-- TASK OBJECTIVE --
Of all the lines in the records below, copy only those that contain the string "Machine".

-- PROVIDED RECORDS --
################

/-- Operand-slot ranges of a word: slot field, bytes, whether it writes them (R135, R193, R207, R210, R213, R216,
R219, R229 to R245, R357, R360). -/
def slotUse (w : Word) : List (Nat × Nat × Bool) :=
  let za := bitsOf w 47 44
  let zn := bitsOf w 43 40 + 1
  let f := wFmt w 0
  let ps1 := bitsOf w 39 35
  let ps2 := bitsOf w 34 30
  let pd := bitsOf w 29 25
  match loadKind w with
  | some .ldt =>
    let n := (bitsOf w 40 32 + 1) * (bitsOf w 31 23 + 1)
    [(bitsOf w 48 44, if bitOf w 42 then n else fmtBytes f (32 * n), true)]
  | some .mma =>
    let kb := bitsOf w 6 0 + 1
    let m := bitsOf w 23 16 + 1
    let n := bitsOf w 15 7 + 1
    let g := wFmt w 1
    [(bitsOf w 47 43, fmtBytes f (m * kb * 32), false), (bitsOf w 37 33, fmtBytes g (n * kb * 32), false)]
    ++ (if f.twoLevel then [(bitsOf w 42 38, m * kb, false)] else [])
    ++ (if g.twoLevel then [(bitsOf w 32 28, n * kb, false)] else [])
  | some .cvt =>
    let n := bitsOf w 15 0 + 1
    let g := wFmt w 1
    [(bitsOf w 47 43, fmtBytes f (32 * n), false), (bitsOf w 37 33, fmtBytes g (32 * n), true)]
    ++ (if f.twoLevel then [(bitsOf w 42 38, n, false)] else [])
    ++ (if g.twoLevel then [(bitsOf w 32 28, n, true)] else [])
  | some .qnt =>
    let n := zn * 8192
    [(bitsOf w 39 35, fmtBytes f n, true)] ++ (if f.twoLevel then [(bitsOf w 34 30, n / 32, true)] else [])
  | some .addv | some .recon => [(ps1, fmtBytes f 512, false)]
  | some .pst => [(ps1, fmtBytes f ((bitsOf w 20 12 + 1) * 32 * (bitsOf w 11 3 + 1)), false)]
  | some .bas => (ps1, fmtBytes f 512, false) :: (if bitOf w 3 then [(ps2, fmtBytes f 512, false)] else [])
  | some .conv =>
    let gh := setDims za zn (bitOf w 20)
    (ps1, fmtBytes f 1024, false)
      :: (if bitOf w 3 then [(ps2, fmtBytes f (64 * gh.1 * (128 * gh.2)), false)] else [])
  | some (.red _) => [(pd, 4 * (if bitOf w 0 then 512 else 256), true)]
  | some (.smx _) => [(pd, 3072, true)]
  | some .bias => [(ps1, 32768, false), (ps2, 128, false)]
  | some .gat => [(bitsOf w 48 44, 64, false)]
  | some .sct =>
    if bitOf w 43 then []
    else [(bitsOf w 48 44, fmtBytes f ((bitsOf w 31 23 + 1) * 32 * (bitsOf w 22 14 + 1)), false)]
  | _ => []

/-- The slots of a range, offset by ALT on an odd chunk (R172). -/
def useSlots (w : Word) (alt : Nat) (odd : Bool) (u : Nat × Nat × Bool) : List Nat :=
  let o := if odd && altBit w then alt else 0
  (List.range ((max u.2.1 1 + 32767) / 32768)).map (fun i => u.1 + o + i)

/-- Accumulator slots that an instruction other than MMA and ZCLR reads or writes (R205, R227). -/
def accUse (w : Word) : List Nat :=
  let za := bitsOf w 47 44
  let zn := bitsOf w 43 40 + 1
  let set := accSet za zn (bitOf w 20)
  match loadKind w with
  | some .stt => rectSlots za (bitsOf w 40 32 + 1) (32 * (bitsOf w 31 23 + 1))
  | some .qnt => accSet za zn false
  | some .sct => if bitOf w 43 then rectSlots za (bitsOf w 31 23 + 1) (32 * (bitsOf w 22 14 + 1)) else []
  | some .gate => set ++ set.map (· + bitsOf w 7 4)
  | some (.smx 2) => set ++ set.map (· + bitsOf w 3 0)
  | some (.smx 1) | some .addv | some .bas | some .conv | some .recon | some (.sfn _) | some (.red _)
  | some .bias => set
  | some .guard => [za]
  | _ => []
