-- ==== Sys2Proof/Machine/LoadTab.lean ====
section
/-!
DEFINITION. The job loader on tables: tensor descriptors (R174, R304), geometry tables (R381, R382), and prickings with
their templates (R283 to R297, R301, R303, R114 to R124, R187, R192, R253).
-/

namespace Sys2Proof.Machine

/-! ### Descriptors and scale words -/

/-- A tensor scale is valid: positive, finite and at least 2^−126 (R84). -/
def tensorScaleOk (v : Word32) : Bool := decide (1 ≤ bitsOf (v.setWidth 64) 31 23 ∧ bitsOf (v.setWidth 64) 31 23 ≤ 254)

/-- The checks of a tensor-scale or load-scale word of group g (R37, R85, R178). -/
def State.scaleFinds (s : State) (ctx va g : Nat) : List Find :=
  if va % 8 ≠ 0 then fails true 0x01 va
  else ldRead g (s.readGuard32 ctx va) (fun v => fails (!tensorScaleOk v) 0x06 va)

/-- A descriptor with a format that R72 has; none when it cannot be read or used. -/
def State.loadDesc (s : State) (ctx va : Nat) : Option TDesc :=
  if va % 32 ≠ 0 then none
  else
    match s.readWords ctx va 4 with
    | .ok ws => if okFmt (bitsOf (opW ws 0) 63 60) then some (parseDesc (opW ws 0) (opW ws 1) (opW ws 2) (opW ws 3)) else none
    | .error _ => none

/-- The checks of a descriptor's own words (R174, R82, R85). -/
def State.descFinds (s : State) (ctx va : Nat) : List Find :=
  if va % 32 ≠ 0 then fails true 0x01 va
  else
    ldRead 0x06 (s.readWords ctx va 4) (fun ws =>
      let d := parseDesc (opW ws 0) (opW ws 1) (opW ws 2) (opW ws 3)
      let ok := okFmt (bitsOf (opW ws 0) 63 60)
      let two := ok && d.fmt.twoLevel
      let bad := !ok || bitsOf (opW ws 0) 58 56 != 0 || bitsOf (opW ws 1) 63 56 != 0 || bitsOf (opW ws 2) 63 56 != 0
        || d.kext == 0 || d.rows == 0 || d.base % 16 != 0 || d.sbase % 16 != 0
        || (if two then d.kext % 32 != 0 || d.sbase == 0 || d.tsaddr == 0 else ok && (d.sbase != 0 || d.tsaddr != 0))
      fails bad 0x06 va ++ (if two && d.tsaddr != 0 then s.scaleFinds ctx d.tsaddr 0x06 else []))

/-- Bytes of the stored elements of a descriptor. -/
def TDesc.bytes (d : TDesc) : Nat := (if d.red then d.kext else d.rows) * d.pitch

/-- The whole extent of a descriptor is mapped, with write permission where asked (R304, 0x02). -/
def State.extent (s : State) (ctx : Nat) (d : TDesc) (write tsWrite : Bool) : List Find :=
  s.mapped ctx d.base d.bytes write
  ++ (if d.fmt.twoLevel then
      s.mapped ctx d.sbase (d.rows * (d.kext / 32)) write ++ s.mapped ctx d.tsaddr 8 tsWrite
    else [])

/-- A descriptor with its extent. -/
def State.descAll (s : State) (ctx va : Nat) (write tsWrite : Bool) : List Find :=
  s.descFinds ctx va ++ (match s.loadDesc ctx va with
    | some d => s.extent ctx d write tsWrite
    | none => [])

/-! ### Geometry records (R382, R385) -/

/-- The limits of one axis: extent L, buffer I from B, output O from O0, kernel K, stride S, dilation D, padding. -/
def axisOk (l i o k st d p0 p1 : Nat) (b o0 : Int) (maxL : Nat) : Bool :=
  let reach := (k - 1) * d
  let last := (o0 + o - 1) * st + reach - p0
  decide (1 ≤ k ∧ k ≤ 15 ∧ 1 ≤ st ∧ st ≤ 8 ∧ 1 ≤ d ∧ d ≤ 8 ∧ p0 ≤ min reach 127 ∧ p1 ≤ min reach 127 ∧ 1 ≤ l ∧ l ≤ maxL
    ∧ 1 ≤ i ∧ i ≤ 8192 ∧ 1 ≤ o ∧ reach + 1 ≤ l + p0 + p1 ∧ 0 ≤ o0 ∧ o0 + o ≤ ((l + p0 + p1 - reach - 1) / st + 1 : Nat)
    ∧ b ≤ max 0 (o0 * st - p0) ∧ min ((l : Int) - 1) last < b + i)

/-- One axis of an up-sampling (R386): factor f, output box within L × f, and the inputs it reads in the buffer. -/
def upAxisOk (near : Bool) (l i o f : Nat) (b o0 : Int) (maxL : Nat) : Bool :=
  let cl (x : Int) : Int := max 0 (min x ((l : Int) - 1))
  let lo := if near then o0 / (f : Int) else cl (triPos o0 f).1
  let hi := if near then (o0 + o - 1) / (f : Int) else cl ((triPos (o0 + o - 1) f).1 + 1)
  decide (1 ≤ f ∧ f ≤ 8 ∧ 1 ≤ l ∧ l ≤ maxL ∧ 1 ≤ i ∧ i ≤ 8192 ∧ 1 ≤ o ∧ 0 ≤ o0 ∧ o0 + o ≤ (l * f : Nat) ∧ b ≤ lo ∧ hi < b + i)

/-- Limits that no axis has alone: MODE, reserved bytes, channels, buffer and output sizes. -/
def geoCommon (bs : List Byte) (g : Geo) (inp : TDesc) : Bool :=
  let two := inp.fmt.twoLevel
  decide (geoU bs 49 1 < 2 ∧ geoU bs 50 2 = 0 ∧ geoU bs 60 4 = 0)
  && decide (g.i.1 * g.i.2.1 * g.i.2.2 ≤ inp.rows ∧ g.oExt.1 * g.oExt.2.1 * g.oExt.2.2 ≤ 2 ^ 31)
  && decide (1 ≤ g.crun ∧ g.crun ≤ 65536 ∧ g.coff + g.crun ≤ inp.kext)
  && (!two || (g.crun % 32 == 0 && g.coff % 32 == 0))

/-- A geometry record within R382 for an input descriptor. -/
def geoOk (bs : List Byte) (inp : TDesc) : Bool :=
  let g := parseGeo bs
  let p1 (n : Nat) : Nat := geoU bs (44 + 2 * n) 1
  geoCommon bs g inp && decide (g.k.1 * g.k.2.1 * g.k.2.2 ≤ 512)
  && axisOk g.l.1 g.i.1 g.oExt.1 g.k.1 g.st.1 g.d.1 g.pad.1 (p1 0) g.b.1 g.o0.1 4096
  && axisOk g.l.2.1 g.i.2.1 g.oExt.2.1 g.k.2.1 g.st.2.1 g.d.2.1 g.pad.2.1 (p1 1) g.b.2.1 g.o0.2.1 8192
  && axisOk g.l.2.2 g.i.2.2 g.oExt.2.2 g.k.2.2 g.st.2.2 g.d.2.2 g.pad.2.2 (p1 2) g.b.2.2 g.o0.2.2 8192

/-- A geometry record of POOL (R385): kernels to 8, no dilation. -/
def poolGeoOk (bs : List Byte) (inp : TDesc) : Bool :=
  let g := parseGeo bs
  geoOk bs inp && decide (g.k.1 ≤ 8 ∧ g.k.2.1 ≤ 8 ∧ g.k.2.2 ≤ 8) && decide (g.d = (1, 1, 1))

/-- A geometry record of UPSAMPLE (R386). -/
def upGeoOk (near : Bool) (bs : List Byte) (inp : TDesc) : Bool :=
  let g := parseGeo bs
  geoCommon bs g inp
  && upAxisOk near g.l.1 g.i.1 g.oExt.1 g.k.1 g.b.1 g.o0.1 4096
  && upAxisOk near g.l.2.1 g.i.2.1 g.oExt.2.1 g.k.2.1 g.b.2.1 g.o0.2.1 8192
  && upAxisOk near g.l.2.2 g.i.2.2 g.oExt.2.2 g.k.2.2 g.b.2.2 g.o0.2.2 8192

/-! ### A pricking as the loader has it -/

/-- A pricking with its template, what its registers are bound to, and the partition size. -/
structure PrickLd where
  va : Nat
  p : Pricking
  t : Tmpl
  desc : List (Option TDesc)
  replay : List (Option TDesc)
  size : Nat
deriving DecidableEq, Repr

/-- Address of entry e of its table. -/
def PrickLd.at_ (x : PrickLd) (e : Nat) : Nat := x.va + 16 * e

/-- Address of the binding words of register j. -/
def PrickLd.bindAt (x : PrickLd) (j : Nat) : Nat := x.at_ (3 + x.p.levels.length + bitsOf x.p.hdr 51 48 + 6 * j)

/-- The descriptor bound to register j. -/
def PrickLd.d (x : PrickLd) (j : Nat) : Option TDesc := x.desc.getD j none

/-- A register's binding as far as sources and descriptors go. -/
def PrickLd.reg (x : PrickLd) (j : Nat) : TReg :=
  { desc := (x.d j).getD {}, lscale := (x.p.binds[j]?).elim 0 Bind.lscale, replay := x.replay.getD j none }

/-- The least and greatest of 0 and a × n. -/
def span (a : Int) (n : Nat) : Int × Int := (min 0 (a * n), max 0 (a * n))

/-- Sum of bounds. -/
def sumSpan (a b : Int × Int) : Int × Int := (a.1 + b.1, a.2 + b.2)
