/-- JOURNAL_MIRROR (R680, R682): into the twin journal, which holds 1,048,576 pages of 128 records (R523). -/
def execJournalMirror (h : PairHdr) (r : JRec) (q : Option QMirror) (s : State) : Res :=
  rxPair h s (fun s =>
    let s := (s.dropHeld r).modPair (fun p => { p with journal := (recStore r :: p.journal).take 134217728 })
    let s := q.elim s s.keepQueue
    .next (s.syncOpen.sendAck (.journal r.kind r.queue r.gen r.seq) true))

/-! ### Records taken over (R692, R694, R695) -/

/-- Records of the twin journal that pass their check, newest first (R42). -/
def Pair.records (p : Pair) : List JRec := p.journal.filterMap recLoad

/-- A COMMIT record of the twin journal for an ACCEPT record. -/
def Pair.commitOf (p : Pair) (r : JRec) : Option JRec :=
  p.records.find? (fun c => c.kind == 2 && c.queue == r.queue && c.gen == r.gen && c.seq == r.seq)

/-- The mirrored checkpoints of a job: its headers, those of older CPSEQ last. -/
def Pair.headersOf (p : Pair) (r : JRec) : List CpHeader :=
  p.headers.filter (fun h => h.queue == r.queue && h.gen == r.gen && h.seq == r.seq)

/-- Wells that a header names (R684). -/
def CpHeader.wells (h : CpHeader) : List Nat := (List.range 12).filter (fun w => bitOf (opW h.fields 0) (40 + w))

/-- The header with the largest CPSEQ. -/
def lastHeader (l : List CpHeader) : Option CpHeader :=
  l.foldl (fun b h => match b with
    | none => some h
    | some a => if (opW a.fields 2).toNat < (opW h.fields 2).toNat then some h else some a) none

/-- A job from the twin's ACCEPT record: held as committed, or open with its tables and mirrored checkpoints. -/
def State.adopt (s : State) (r : JRec) : State :=
  if s.jobs.any (fun j => j.order != 0 && recNames r j) then s
  else
    let j := s.jobs.length
    let n := (s.jobs.filter (fun y => y.order != 0)).length + 1
    let x : Job :=
      { queue := r.queue, gen := r.gen, seq := r.seq, prio := r.prio, psize := r.psize, arg := r.arg, root := r.root,
        phase := .waiting, durable := true, mirrored := true, order := n, tbAccept := r.tb, taken := true }
    match s.pair.commitOf r with
    | some c =>
      let x := { x with phase := .committed, commitDurable := true, commitMirrored := true, status := some c.status,
                        reason := c.reason, widened := c.widened, passes := c.passes, addr := c.addr }
      { s with jobs := s.jobs ++ [x] }
    | none =>
      let hs := s.pair.headersOf r
      let want := (lastHeader hs).elim [] CpHeader.wells
      let saved := hs.map (fun h => { h.saved with job := j, area := h.area, cpseq := (opW h.fields 2).toNat })
      ({ s with jobs := s.jobs ++ [{ x with want := want }], saved := saved ++ s.saved }).loadTables j x

/-- Every ACCEPT record of the twin journal for a set of queues, oldest first; a record that fails its check is reported and
not used (R38, R42). -/
def State.adoptAll (s : State) (mask : Word) : State :=
  let s := if s.pair.journal.any (fun g => (recLoad g).isNone) then s.reportSelf 24 0x1 0 0 0 else s
  ((s.pair.records.filter (fun r => r.kind == 1 && bitOf mask r.queue)).reverse.foldl State.adopt s).syncOpen

/-- A queue's registers from its mirrored state (R692 order 3, R695). -/
def State.restoreQueue (s : State) (q : Nat) (m : QMirror) : State :=
  let s := (s.setFld (rQStatus q) 63 48 m.sqHead).setFld (rQStatus q) 47 40 m.gen
  let s := (s.setFld (rQStatus q) 15 0 m.cqTail).setReg (rQLast q) (BitVec.ofNat 64 (m.accepted % 2 ^ 32 * 2 ^ 32 + m.last % 2 ^ 32))
  s.setHq q { phase := m.phase }

/-- QUEUE_MIRROR (R680); a bare state while IN_SYNC is a queue handed back (R695), which the member then serves. -/
def execQueueMirror (h : PairHdr) (q : QMirror) (s : State) : Res :=
  rxPair h s (fun s =>
    let n := q.entry.queue
    let s := s.keepQueue q
    let s := if q.entry.typ = 0 ∧ s.inSync ∧ n < 64 then
        ((s.restoreQueue n q).setFld rTlPairQown n n 1).adoptAll (1#64 <<< n)
      else s
    .next (s.sendAck (.queue n q.entry.gen q.entry.seq) true))

/-- CHECKPOINT_MIRROR (R686, R687): written through the mirrored ROOT; a byte that faults is reported and ends no job. -/
def execCheckpointMirror (h : PairHdr) (queue : Fin 64) (gen : BitVec 8) (seq : Word32) (root : BitVec 56) (va : BitVec 56)
    (bytes : List Byte) (s : State) : Res :=
  let old := s
  rxPair h s (fun s =>
    let m : MirrorOf := .checkpoint queue gen.toNat seq.toNat
    match s.writeDir (rootCtx root.toNat) va.toNat bytes with
    | .ok t => .next (t.sendAck m true)
    | .error (.stall r) => old.stalls r
    | .error e => .next ((s.pairReport e.va).sendAck m false))

/-- HEADER_MIRROR (R686): written at the area, and kept with the saved state; of one area the newer stays. -/
def execHeaderMirror (h : PairHdr) (x : CpHeader) (s : State) : Res :=
  let old := s
  rxPair h s (fun s =>
    let m : MirrorOf := .header x.queue x.gen x.seq
    match s.writeDir (rootCtx x.root) x.area (x.fields.flatMap guardBytes) with
    | .ok t =>
      .next ((t.modPair (fun p => { p with
        headers := x :: p.headers.filter (fun y => !(y.queue == x.queue && y.gen == x.gen && y.seq == x.seq
          && y.area == x.area)) })).sendAck m true)
    | .error (.stall r) => old.stalls r
    | .error e => .next ((s.pairReport e.va).sendAck m false))

/-! ### Acknowledgements (R680, R686, R687) -/

/-- The job of a tag that a test holds for. -/
def State.tagJob (s : State) (q g n : Nat) (p : Job → Bool) : Option Nat :=
  s.jobs.findIdx? (fun j => j.queue == q && j.gen == g && j.seq == n && p j)

/-- The first entry of a tag that awaits its queue mirror's acknowledgement may be written (R681). -/
def State.ackQueue (s : State) (q g n : Nat) : State :=
  let x := s.hq q
  match x.waiting.findIdx? (fun y => y.2 == 1 && y.1.gen == g && y.1.seq == n) with
  | some i => s.setHq q { x with waiting := x.waiting.modify i (fun y => (y.1, 0)) }
  | none => s

/-- Bytes of a checkpoint acknowledged; after the last the header is mirrored (R686). -/
def State.ackBytes (s : State) (j : Nat) : State :=
  match s.job j with
  | none => s
  | some x =>
    match x.cp with
    | none => s
    | some r =>
      if r.mirror ≠ 1 then s
      else if 1 < r.acks then s.modJob j (fun y => { y with cp := some { r with acks := r.acks - 1 } })
      else
        let (l, s) := s.cpHeader x r
        let c := (s.saved.find? (fun c => c.job == j && c.area == r.area)).getD {}
        let s := s.tell (.header { queue := x.queue, gen := x.gen, seq := x.seq, root := x.root, area := r.area, fields := l,
                                   saved := c })
        s.modJob j (fun y => { y with cp := some { r with acks := 0, mirror := 2, header := l } })

/-- An acknowledgement of order 4 (R676). -/
def State.ackOwed (s : State) : State :=
  if s.pairState = 2 then (s.modPair (fun p => { p with owed := p.owed - 1 })).maybeSyncDone.enterInSync else s

/-- A good acknowledgement. -/
def State.ackGood (s : State) (m : MirrorOf) : State :=
  match m with
  | .journal k q g n =>
    let s := match s.tagJob q g n (fun j => decide (j.phase = .accepting ∨ j.phase = .ended)) with
      | some j => s.modJob j (fun y =>
          if k = 1 then { y with mirrored := true } else if k = 2 then { y with commitMirrored := true } else y)
      | none => s
    s.ackOwed
  | .queue q g n => (s.ackQueue q g n).ackOwed
  | .checkpoint q g n =>
    match s.tagJob q g n (fun j => j.cp.any (fun r => r.mirror == 1)) with
    | some j => s.ackBytes j
    | none => s.ackOwed
  | .header q g n =>
    match s.tagJob q g n (fun j => j.cp.any (fun r => r.mirror == 2)) with
    | some j => s.modJob j (fun y => { y with cp := y.cp.map (fun (r : CpRun) => { r with mirror := 3 }) })
    | none => s.ackOwed

/-- A failed acknowledgement (R687): the owner abandons the checkpoint and leaves the pair in SYNCING. -/
def State.ackBad (s : State) (m : MirrorOf) : State :=
  let s := match m with
    | .checkpoint q g n | .header q g n =>
      match s.tagJob q g n (fun j => j.cp.isSome) with
      | some j => s.modJob j (fun y => { y with cp := none })
      | none => s
    | _ => s
  if s.pairState = 3 then
    (s.leaveSync.enterPair 2).modPair (fun p => { p with sentSync := false, gotSync := false, owed := 1 })
  else s

/-- MIRROR_ACK (R680, R681, R686, R687). -/
def execMirrorAck (h : PairHdr) (of_ : MirrorOf) (ok : Bool) (s : State) : Res :=
  rxPair h s (fun s => .next (if ok then s.mirrorAnswered.ackGood of_ else s.mirrorAnswered.ackBad of_))

/-! ### The judgement of the twin (R688, R689) -/

/-- HB_IN has toggled within the last MISS_US. -/
def State.hbPresent (s : State) : Bool :=
  let us := s.fld rTlPairCtl 47 32
  s.pair.hbAt.any (fun t => decide (s.now ≤ t + (if us < 1000 then 1000 else us) * 1000))

/-- Port 8 up with no connection unreachable under R643, or down for less than LINK_MS. -/
def State.linkPresent (s : State) : Bool :=
  let ms := s.fld rTlPairCtl 55 48
  match s.pair.linkDownAt with
  | some t => decide (s.now < t + (if ms = 0 then 5 else ms) * 1000000 ∧ t ≠ 0)
  | none => s.links.conns.all (fun e => e.1 / 16384 != 8 || e.2.unreach.isNone)

/-- HB and LINK brought up to date, and losses counted (R688). -/
def State.judgeBits (s : State) : State :=
  let hb := s.hbPresent
  let link := s.linkPresent
  let s := if s.fld rTlPairStatus 59 59 = 1 ∧ hb = false then
      ((s.incFld rTlPairStat 47 32 1).pairReport 0).alert 4
    else s
  let s := if s.fld rTlPairStatus 58 58 = 1 ∧ link = false then s.incFld rTlPairStat 31 16 1 else s
  (s.setFld rTlPairStatus 59 59 hb.toNat).setFld rTlPairStatus 58 58 link.toNat

/-- The table of R688 for a member in SYNCING, IN_SYNC, SOLO_LINK or ISOLATED. -/
def State.judgeState (s : State) : State :=
  let st := s.pairState
  if st < 2 ∨ 5 < st then s
  else if s.linkPresent then (if 4 ≤ st ∧ s.syncWaits.isNone then s.startSync else s)
  else if s.hbPresent then (if st = 4 then s else s.leaveSync.enterPair 4)
  else if st = 5 then s
  else (s.leaveSync.enterPair 5).fcSignal

/-- The member judges its twin, unless a RESETTING suspends that (R688, R689). -/
def State.judge (s : State) : State := if s.pair.suspended.isSome then s else s.judgeBits.judgeState

/-- RESETTING (R689). -/
def execResetting (h : PairHdr) (s : State) : Res :=
  rxPair h s (fun s => .next (s.modPair (fun p => { p with suspended := some s.now })))

/-- RESETTING_SUSPENSION_END (R689). -/
def execResettingSuspensionEnd (s : State) : Res :=
  needSome s.pair.suspended 689 (fun t =>
    need (decide (t + 3000000000 ≤ s.now)) 689 (.next (s.modPair (fun p => { p with suspended := none })).judge))

/-- HEARTBEAT_SILENCE (R688). -/
def execHeartbeatSilence (s : State) : Res :=
  need (s.pair.suspended.isNone && s.fld rTlPairStatus 59 59 == 1 && !s.hbPresent) 688 (.next s.judge)

/-- LINK_LOSS_TIMEOUT (R688). -/
def execLinkLossTimeout (s : State) : Res :=
  need (s.pair.suspended.isNone && s.fld rTlPairStatus 58 58 == 1 && !s.linkPresent) 688 (.next s.judge)

/-- HB_IN_TOGGLE (R68, R688). -/
def execHbInToggle (s : State) : Res := .next (s.modPair (fun p => { p with hbAt := some s.now })).judge

/-- PORT_UP (R649, R650): on port 8 the member judges the link (R688), or formation starts or repeats its PAIR_HELLO
(R676). -/
def execPortUp (p : Fin 9) (lanes : BitVec 8) (s : State) : Res :=
  need (s.portState p == 1) 649 (
    needSome (s.portWidth p lanes.toNat) 650 (fun w =>
      let s := s.raisePort p lanes.toNat w
      .next (if p.val ≠ 8 then s else
        let s := s.judge
        if s.pairState = 0 then s.startForming else if s.pairState = 1 then s.sayHello else s)))

/-! ### Takeover (R692 to R694) -/

/-- Is the entry that precedes this tail on the ring pass before the next one? -/
def entryPhase (size tail : Nat) (next : Bool) : Bool := if tail % size = 0 then !next else next

/-- The mirrored entries of a queue from the recorded HEAD up to the mirrored CQ_TAIL rewritten, and the queue signalled
(R692 order 3). -/
def State.rewriteQueue (s : State) (q : Nat) (m : QMirror) : State :=
  let head := s.fld (rQCqHead q) 15 0
  let size := s.cqSize q
  let s := s.restoreQueue q m
  let n := min ((m.cqTail + 65536 - head) % 65536) size
  let s := (List.range n).foldl (fun (t : State) k =>
    let i := (head + k) % 65536
    match t.pair.entries.find? (fun e => e.1.queue == q && e.2.1 == i) with
    | some e =>
      t.rawWrite ⟨.host, t.fld (rQCqbase q) 63 12 * 4096 + 64 * (i % size)⟩
        (entryBytes e.1 (entryPhase size ((i + 1) % 65536) e.2.2))
    | none => t) s
  s.signalQ q

/-- Takeover of the twin (R692 orders 1 to 5). -/
def State.takeOver (s : State) : State :=
  let mask := s.pair.twinQown
  let s := (s.leaveSync.enterPair 6).setEpoch (s.epoch + 1)
  let s := s.setReg rTlPairQown (s.reg rTlPairQown ||| mask)
  let s := (s.modPair (fun p => { p with taken := p.taken ||| mask })).incFld rTlPairStat 63 48 1
  let s := (List.range 64).foldl (fun (t : State) q =>
    if bitOf mask q then (tabGet none t.pair.queues q).elim t (t.rewriteQueue q) else t) s
  let n := s.jobs.length
  let s := s.adoptAll mask
  s.incFld rTlPairStat 15 0 ((s.jobs.drop n).filter Job.isOpen).length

################

-- EXERCISE RESPONSE --
-- ==== Sys2Proof/Machine/LoadTab.lean ====
namespace Sys2Proof.Machine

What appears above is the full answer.